Byzantine and Ottoman Karaism:
Compromise and Codification

Ez Hayyim (Tree of Life)
Aaron ben Elijah
Cairo, 1436
ms. 3398

The Karaite center in Byzantium had its roots in Jerusalem. Throughout the eleventh century, many Karaites came from Constantinople to study at the great Karaite academy in Jerusalem, and Jeshua ben Judah, a disciple of Joseph al-Basir, counted numerous Byzantine Karaites among his students. Once the Jerusalem academy was destroyed by the Crusader conquests in 1099, Jeshua's Byzantine students returned home and continued his work. With that, the center of the Karaite movement shifted from Jerusalem to Constantinople.

The move away from the Arabic-speaking world occasioned an important linguistic shift in Karaite literature. The Byzantine Karaites were steeped in the Judeo-Arabic scholarship of their Near Eastern predecessors, yet they also knew that if they were to survive as a movement, they would have to render that scholarship into a medium more readily comprehensible to their Greek- and Hebrew-speaking neighbors. Accordingly, they set out to translate the legal, philosophical, and exegetical works of the Golden Age into Hebrew.

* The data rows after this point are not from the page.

/-! ### Replies that are formed (R100, R101) -/

/-- A reply that says the access was applied. -/
def Stage.granted : Stage → Bool
  | .replying ok _ _ _ => ok
  | _ => false
/-- The answer of a performing unit becomes the reply of the access, and of its twin's copy (R281); a posted access
that was applied is over. Messages that it held back arrive (R325). -/
def State.respond (s : State) (f : Flight) (x : Stage) (seen : List Mark) (data : List Byte) : State :=
  let one (s : State) (f : Flight) : State :=
    if x.granted && f.ret == .none then s.dropFlight f.id
    else s.replies f.id fun g => { g with stage := x, seen := seen, data := data }
  (match s.partner f with
   | some g => one (one s f) g
   | none => one s f).settleMail
def State.answer (f : Flight) : Answer → State
  | .held s1 => s1
  | .done s1 v seen => s1.respond f (.replying true 0 0 v) seen []
  | .bytes s1 bs => s1.respond f (.replying true 0 0 0) [] bs
  | .refuse s1 c d => s1.respond f (.replying false c d 0) [] []

/-- The packet is at its endpoint. One that has left the fabric where its destination is not is refused there like an access that ends at a
core without a tile store (R81, R264; DESIGN CHOICE, log 31); an event message for a stopped tile waits (R383). -/
def State.arrive (s : State) (f : Flight) : State :=
  if s.astray f then State.answer f (.refuse s 0x08 0)
  else
    let (n, s1) := s.tickId
    let s2 := s1.setStage f.id (.home n)
    match f.op, f.stopTile s with
    | .ev _ _ _, some k => s2.toStop k (.event f.id)
    | _, _ => s2
def execPacketDeliver (id : Nat) (s : State) : Out :=
  match s.flight id with
  | some f =>
    (match f.stage with
     | .net n =>
       if s.canDeliver f n && !s.stopFull f && !(s.tile f.src).checked then .next (s.arrive f) else .next s
     | _ => .next s)
  | none => .next s

/-- A copy reaches the ejection port (R281): it is held, or matched with the copy that is held there, and then the first
tile's goes on. -/
def execTwinCopyArrival (id : Nat) (s : State) : Out :=
  match s.flight id with
  | some f =>
    (match f.stage with
     | .net n =>
       if !(s.tile f.src).checked || !s.canDeliver f n || s.stopFull f then .next s
       else match s.partner f with
         | some g =>
           if !g.stage.isTwin then
             if s.portHeld f.dest < 32 then .next (s.setStage id (.twin s.gtime)) else .next s
           else if s.hash f = s.hash g then
             if f.twin then .next ((s.setStage id (.twin s.gtime)).arrive g) else .next (s.arrive f)
           else .next ((s.dropPair f).mismatch f)
         | none => if s.portHeld f.dest < 32 then .next (s.setStage id (.twin s.gtime)) else .next s
     | _ => .next s)
  | none => .next s

/-- 50 µs after the first copy, a copy without its partner is discarded; the limit does not run in a pause, at whose end `since` has
moved on by its length (R281, R303). -/
def execTwinTimeout (id : Nat) (s : State) : Out :=
  match s.flight id with
  | some f =>
    (match f.stage with
     | .twin since =>
       let alone := match s.partner f with
         | some g => (match g.stage with | .queued => true | .net _ => true | _ => false)
         | none => true
       let pause := s.sinceTurn
       if alone && !pause && decide (since.toNat + 50000 ≤ s.gtime.toNat) then .next ((s.dropPair f).mismatch f) else .next s
     | _ => .next s)
  | none => .next s

/-! ### Apply (R100, R101) -/

/-- An earlier access of the same context along the same route waits at the same place. -/
def State.applyHeld (s : State) (f : Flight) : Bool :=
  s.flights.any fun g => g.sameQueue f && g.route == f.route && decide (g.id < f.id) && (match g.stage with
    | .home _ => true
    | _ => false)
/-- An access of the host's window is applied behind every earlier write of it: a write behind all, a read behind those to its home
(R346). -/
def State.windowHeld (s : State) (f : Flight) : Bool :=
  f.src == gateBase && s.flights.any fun g =>
    g.src == gateBase && decide (g.id < f.id) && g.isStore && g.isOpen && (f.isStore || g.dest == f.dest)
/-- The access delivered under a name, when it may be applied. -/
def State.delivered? (s : State) (id : Nat) : Option Flight :=
  match s.flight id with
  | some f =>
    (match f.stage with
     | .home _ => if s.applyHeld f || s.windowHeld f then none else some f
     | _ => none)
  | none => none
def MemOp.isStamped : MemOp → Bool
  | .rop _ _ => true
  | .rreissue _ => true
  | _ => false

As time wore on, the encounter between Byzantine Rabbanite and Karaite communities led to a growing a rapprochement between the two camps. Byzantine Karaite works of the fourteenth century onward are marked by a heavy tendency toward compromise with Rabbanism. After the influx of Spanish exiles to Ottoman Turkey beginning in 1391, Karaites were increasingly exposed to rabbinic learning. By the sixteenth century, two major pillars of Karaite halakhic difference had been all but eroded in the Byzantine-Ottoman sphere: the prohibition against using light on the Sabbath and direct observation of the barley crop in Palestine for the purposes of intercalcating the year.